» Exercise aim:
Retype the full set of records. Keep every character identical.

» Exercise inputs:
@[simp] theorem pending_setJ (s : State) {i x} : (s.setJ i x).pending = s.pending := rfl
@[simp] theorem regs_setJ (s : State) {i x} : (s.setJ i x).regs = s.regs := rfl
@[simp] theorem mem_setJ (s : State) {i x} : (s.setJ i x).mem = s.mem := rfl
@[simp] theorem paths_setJ (s : State) {i x} : (s.setJ i x).paths = s.paths := rfl
@[simp] theorem flt_setJ (s : State) {i x} : (s.setJ i x).flt = s.flt := rfl
@[simp] theorem mod_setJ (s : State) {i x} : (s.setJ i x).mod = s.mod := rfl
@[simp] theorem tim_setJ (s : State) {i x} : (s.setJ i x).tim = s.tim := rfl
@[simp] theorem eng_setJ (s : State) {i x} : (s.setJ i x).eng = s.eng := rfl
@[simp] theorem hb_setJ (s : State) {i x} : (s.setJ i x).hb = s.hb := rfl
@[simp] theorem bar_setJ (s : State) {i x} : (s.setJ i x).bar = s.bar := rfl
@[simp] theorem pin_setJ (s : State) {i x} : (s.setJ i x).pin = s.pin := rfl
@[simp] theorem pm_setJ (s : State) {i x} : (s.setJ i x).pm = s.pm := rfl
@[simp] theorem tdc_setJ (s : State) {i x} : (s.setJ i x).tdc = s.tdc := rfl
@[simp] theorem wave_setJ (s : State) {i x} : (s.setJ i x).wave = s.wave := rfl
@[simp] theorem cream_setJ (s : State) {i x} : (s.setJ i x).cream = s.cream := rfl
@[simp] theorem churn_setJ (s : State) {i x} : (s.setJ i x).churn = s.churn := rfl
@[simp] theorem chan_setJ (s : State) {i x} : (s.setJ i x).chan = s.chan := rfl
@[simp] theorem dma_setJ (s : State) {i x} : (s.setJ i x).dma = s.dma := rfl
@[simp] theorem cap_setJ (s : State) {i x} : (s.setJ i x).cap = s.cap := rfl
@[simp] theorem cal_setJ (s : State) {i x} : (s.setJ i x).cal = s.cal := rfl
@[simp] theorem ucPend_setJ (s : State) {i x} : (s.setJ i x).ucPend = s.ucPend := rfl
@[simp] theorem boot_setJ (s : State) {i x} : (s.setJ i x).boot = s.boot := rfl
@[simp] theorem pb_setJ (s : State) {i x} : (s.setJ i x).pb = s.pb := rfl
@[simp] theorem tap_setJ (s : State) {i x} : (s.setJ i x).tap = s.tap := rfl
@[simp] theorem tun_setJ (s : State) {i x} : (s.setJ i x).tun = s.tun := rfl
@[simp] theorem pacer_setJ (s : State) {i x} : (s.setJ i x).pacer = s.pacer := rfl
@[simp] theorem free_setJ (s : State) {i x} : (s.setJ i x).free = s.free := rfl
@[simp] theorem rd_setJ (s : State) {i x b} : (s.setJ i x).rd b = s.rd b := rfl
@[simp] theorem fld_setJ (s : State) {i x b} {f : Fld} : (s.setJ i x).fld b f = s.fld b f := rfl
@[simp] theorem byte_setJ (s : State) {i x b} : (s.setJ i x).byte b = s.byte b := rfl
@[simp] theorem e_setJ (s : State) {i x b} : (s.setJ i x).e b = s.e b := rfl
@[simp] theorem p_setJ (s : State) {i x b} : (s.setJ i x).p b = s.p b := rfl
@[simp] theorem img_setJ (s : State) {i x b} : (s.setJ i x).img b = s.img b := rfl

@[simp] theorem pending_setImg (s : State) {h x} : (s.setImg h x).pending = s.pending := rfl
@[simp] theorem regs_setImg (s : State) {h x} : (s.setImg h x).regs = s.regs := rfl
@[simp] theorem mem_setImg (s : State) {h x} : (s.setImg h x).mem = s.mem := rfl
@[simp] theorem paths_setImg (s : State) {h x} : (s.setImg h x).paths = s.paths := rfl
@[simp] theorem flt_setImg (s : State) {h x} : (s.setImg h x).flt = s.flt := rfl
@[simp] theorem mod_setImg (s : State) {h x} : (s.setImg h x).mod = s.mod := rfl
@[simp] theorem tim_setImg (s : State) {h x} : (s.setImg h x).tim = s.tim := rfl
@[simp] theorem eng_setImg (s : State) {h x} : (s.setImg h x).eng = s.eng := rfl
@[simp] theorem bar_setImg (s : State) {h x} : (s.setImg h x).bar = s.bar := rfl
@[simp] theorem jet_setImg (s : State) {h x} : (s.setImg h x).jet = s.jet := rfl
@[simp] theorem pin_setImg (s : State) {h x} : (s.setImg h x).pin = s.pin := rfl
@[simp] theorem pm_setImg (s : State) {h x} : (s.setImg h x).pm = s.pm := rfl
@[simp] theorem tdc_setImg (s : State) {h x} : (s.setImg h x).tdc = s.tdc := rfl
@[simp] theorem wave_setImg (s : State) {h x} : (s.setImg h x).wave = s.wave := rfl
@[simp] theorem cream_setImg (s : State) {h x} : (s.setImg h x).cream = s.cream := rfl
@[simp] theorem churn_setImg (s : State) {h x} : (s.setImg h x).churn = s.churn := rfl
@[simp] theorem chan_setImg (s : State) {h x} : (s.setImg h x).chan = s.chan := rfl
@[simp] theorem dma_setImg (s : State) {h x} : (s.setImg h x).dma = s.dma := rfl
@[simp] theorem cap_setImg (s : State) {h x} : (s.setImg h x).cap = s.cap := rfl
@[simp] theorem cal_setImg (s : State) {h x} : (s.setImg h x).cal = s.cal := rfl
@[simp] theorem ucPend_setImg (s : State) {h x} : (s.setImg h x).ucPend = s.ucPend := rfl
@[simp] theorem boot_setImg (s : State) {h x} : (s.setImg h x).boot = s.boot := rfl
@[simp] theorem pb_setImg (s : State) {h x} : (s.setImg h x).pb = s.pb := rfl
@[simp] theorem tap_setImg (s : State) {h x} : (s.setImg h x).tap = s.tap := rfl
@[simp] theorem tun_setImg (s : State) {h x} : (s.setImg h x).tun = s.tun := rfl
@[simp] theorem pacer_setImg (s : State) {h x} : (s.setImg h x).pacer = s.pacer := rfl
@[simp] theorem free_setImg (s : State) {h x} : (s.setImg h x).free = s.free := rfl
@[simp] theorem rd_setImg (s : State) {h x b} : (s.setImg h x).rd b = s.rd b := rfl
@[simp] theorem fld_setImg (s : State) {h x b} {f : Fld} : (s.setImg h x).fld b f = s.fld b f := rfl
@[simp] theorem byte_setImg (s : State) {h x b} : (s.setImg h x).byte b = s.byte b := rfl
@[simp] theorem e_setImg (s : State) {h x b} : (s.setImg h x).e b = s.e b := rfl
@[simp] theorem p_setImg (s : State) {h x b} : (s.setImg h x).p b = s.p b := rfl
@[simp] theorem j_setImg (s : State) {h x b} : (s.setImg h x).j b = s.j b := rfl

» Result:
@[simp] theorem pending_setJ (s : State) {i x} : (s.setJ i x).pending = s.pending := rfl
@[simp] theorem regs_setJ (s : State) {i x} : (s.setJ i x).regs = s.regs := rfl
@[simp] theorem mem_setJ (s : State) {i x} : (s.setJ i x).mem = s.mem := rfl
@[simp] theorem paths_setJ (s : State) {i x} : (s.setJ i x).paths = s.paths := rfl
@[simp] theorem flt_setJ (s : State) {i x} : (s.setJ i x).flt = s.flt := rfl
@[simp] theorem mod_setJ (s : State) {i x} : (s.setJ i x).mod = s.mod := rfl
@[simp] theorem tim_setJ (s : State) {i x} : (s.setJ i x).tim = s.tim := rfl
@[simp] theorem eng_setJ (s : State) {i x} : (s.setJ i x).eng = s.eng := rfl
@[simp] theorem hb_setJ (s : State) {i x} : (s.setJ i x).hb = s.hb := rfl
@[simp] theorem bar_setJ (s : State) {i x} : (s.setJ i x).bar = s.bar := rfl
@[simp] theorem pin_setJ (s : State) {i x} : (s.setJ i x).pin = s.pin := rfl
@[simp] theorem pm_setJ (s : State) {i x} : (s.setJ i x).pm = s.pm := rfl
@[simp] theorem tdc_setJ (s : State) {i x} : (s.setJ i x).tdc = s.tdc := rfl
@[simp] theorem wave_setJ (s : State) {i x} : (s.setJ i x).wave = s.wave := rfl
@[simp] theorem cream_setJ (s : State) {i x} : (s.setJ i x).cream = s.cream := rfl
@[simp] theorem churn_setJ (s : State) {i x} : (s.setJ i x).churn = s.churn := rfl
@[simp] theorem chan_setJ (s : State) {i x} : (s.setJ i x).chan = s.chan := rfl
@[simp] theorem dma_setJ (s : State) {i x} : (s.setJ i x).dma = s.dma := rfl
@[simp] theorem cap_setJ (s : State) {i x} : (s.setJ i x).cap = s.cap := rfl
@[simp] theorem cal_setJ (s : State) {i x} : (s.setJ i x).cal = s.cal := rfl
@[simp] theorem ucPend_setJ (s : State) {i x} : (s.setJ i x).ucPend = s.ucPend := rfl
@[simp] theorem boot_setJ (s : State) {i x} : (s.setJ i x).boot = s.boot := rfl
@[simp] theorem pb_setJ (s : State) {i x} : (s.setJ i x).pb = s.pb := rfl
@[simp] theorem tap_setJ (s : State) {i x} : (s.setJ i x).tap = s.tap := rfl
@[simp] theorem tun_setJ (s : State) {i x} : (s.setJ i x).tun = s.tun := rfl
@[simp] theorem pacer_setJ (s : State) {i x} : (s.setJ i x).pacer = s.pacer := rfl
@[simp] theorem free_setJ (s : State) {i x} : (s.setJ i x).free = s.free := rfl
@[simp] theorem rd_setJ (s : State) {i x b} : (s.setJ i x).rd b = s.rd b := rfl
@[simp] theorem fld_setJ (s : State) {i x b} {f : Fld} : (s.setJ i x).fld b f = s.fld b f := rfl
@[simp] theorem byte_setJ (s : State) {i x b} : (s.setJ i x).byte b = s.byte b := rfl
@[simp] theorem e_setJ (s : State) {i x b} : (s.setJ i x).e b = s.e b := rfl
@[simp] theorem p_setJ (s : State) {i x b} : (s.setJ i x).p b = s.p b := rfl
@[simp] theorem img_setJ (s : State) {i x b} : (s.setJ i x).img b = s.img b := rfl

@[simp] theorem pending_setImg (s : State) {h x} : (s.setImg h x).pending = s.pending := rfl
@[simp] theorem regs_setImg (s : State) {h x} : (s.setImg h x).regs = s.regs := rfl
@[simp] theorem mem_setImg (s : State) {h x} : (s.setImg h x).mem = s.mem := rfl
@[simp] theorem paths_setImg (s : State) {h x} : (s.setImg h x).paths = s.paths := rfl
@[simp] theorem flt_setImg (s : State) {h x} : (s.setImg h x).flt = s.flt := rfl
@[simp] theorem mod_setImg (s : State) {h x} : (s.setImg h x).mod = s.mod := rfl
@[simp] theorem tim_setImg (s : State) {h x} : (s.setImg h x).tim = s.tim := rfl
@[simp] theorem eng_setImg (s : State) {h x} : (s.setImg h x).eng = s.eng := rfl
@[simp] theorem bar_setImg (s : State) {h x} : (s.setImg h x).bar = s.bar := rfl
@[simp] theorem jet_setImg (s : State) {h x} : (s.setImg h x).jet = s.jet := rfl
@[simp] theorem pin_setImg (s : State) {h x} : (s.setImg h x).pin = s.pin := rfl
@[simp] theorem pm_setImg (s : State) {h x} : (s.setImg h x).pm = s.pm := rfl
@[simp] theorem tdc_setImg (s : State) {h x} : (s.setImg h x).tdc = s.tdc := rfl
@[simp] theorem wave_setImg (s : State) {h x} : (s.setImg h x).wave = s.wave := rfl
@[simp] theorem cream_setImg (s : State) {h x} : (s.setImg h x).cream = s.cream := rfl
@[simp] theorem churn_setImg (s : State) {h x} : (s.setImg h x).churn = s.churn := rfl
@[simp] theorem chan_setImg (s : State) {h x} : (s.setImg h x).chan = s.chan := rfl
@[simp] theorem dma_setImg (s : State) {h x} : (s.setImg h x).dma = s.dma := rfl
@[simp] theorem cap_setImg (s : State) {h x} : (s.setImg h x).cap = s.cap := rfl
@[simp] theorem cal_setImg (s : State) {h x} : (s.setImg h x).cal = s.cal := rfl
@[simp] theorem ucPend_setImg (s : State) {h x} : (s.setImg h x).ucPend = s.ucPend := rfl
@[simp] theorem boot_setImg (s : State) {h x} : (s.setImg h x).boot = s.boot := rfl
@[simp] theorem pb_setImg (s : State) {h x} : (s.setImg h x).pb = s.pb := rfl
@[simp] theorem tap_setImg (s : State) {h x} : (s.setImg h x).tap = s.tap := rfl
@[simp] theorem tun_setImg (s : State) {h x} : (s.setImg h x).tun = s.tun := rfl
@[simp] theorem pacer_setImg (s : State) {h x} : (s.setImg h x).pacer = s.pacer := rfl
@[simp] theorem free_setImg (s : State) {h x} : (s.setImg h x).free = s.free := rfl
@[simp] theorem rd_setImg (s : State) {h x b} : (s.setImg h x).rd b = s.rd b := rfl
@[simp] theorem fld_setImg (s : State) {h x b} {f : Fld} : (s.setImg h x).fld b f = s.fld b f := rfl
@[simp] theorem byte_setImg (s : State) {h x b} : (s.setImg h x).byte b = s.byte b := rfl
@[simp] theorem e_setImg (s : State) {h x b} : (s.setImg h x).e b = s.e b := rfl
@[simp] theorem p_setImg (s : State) {h x b} : (s.setImg h x).p b = s.p b := rfl
@[simp] theorem j_setImg (s : State) {h x b} : (s.setImg h x).j b = s.j b := rfl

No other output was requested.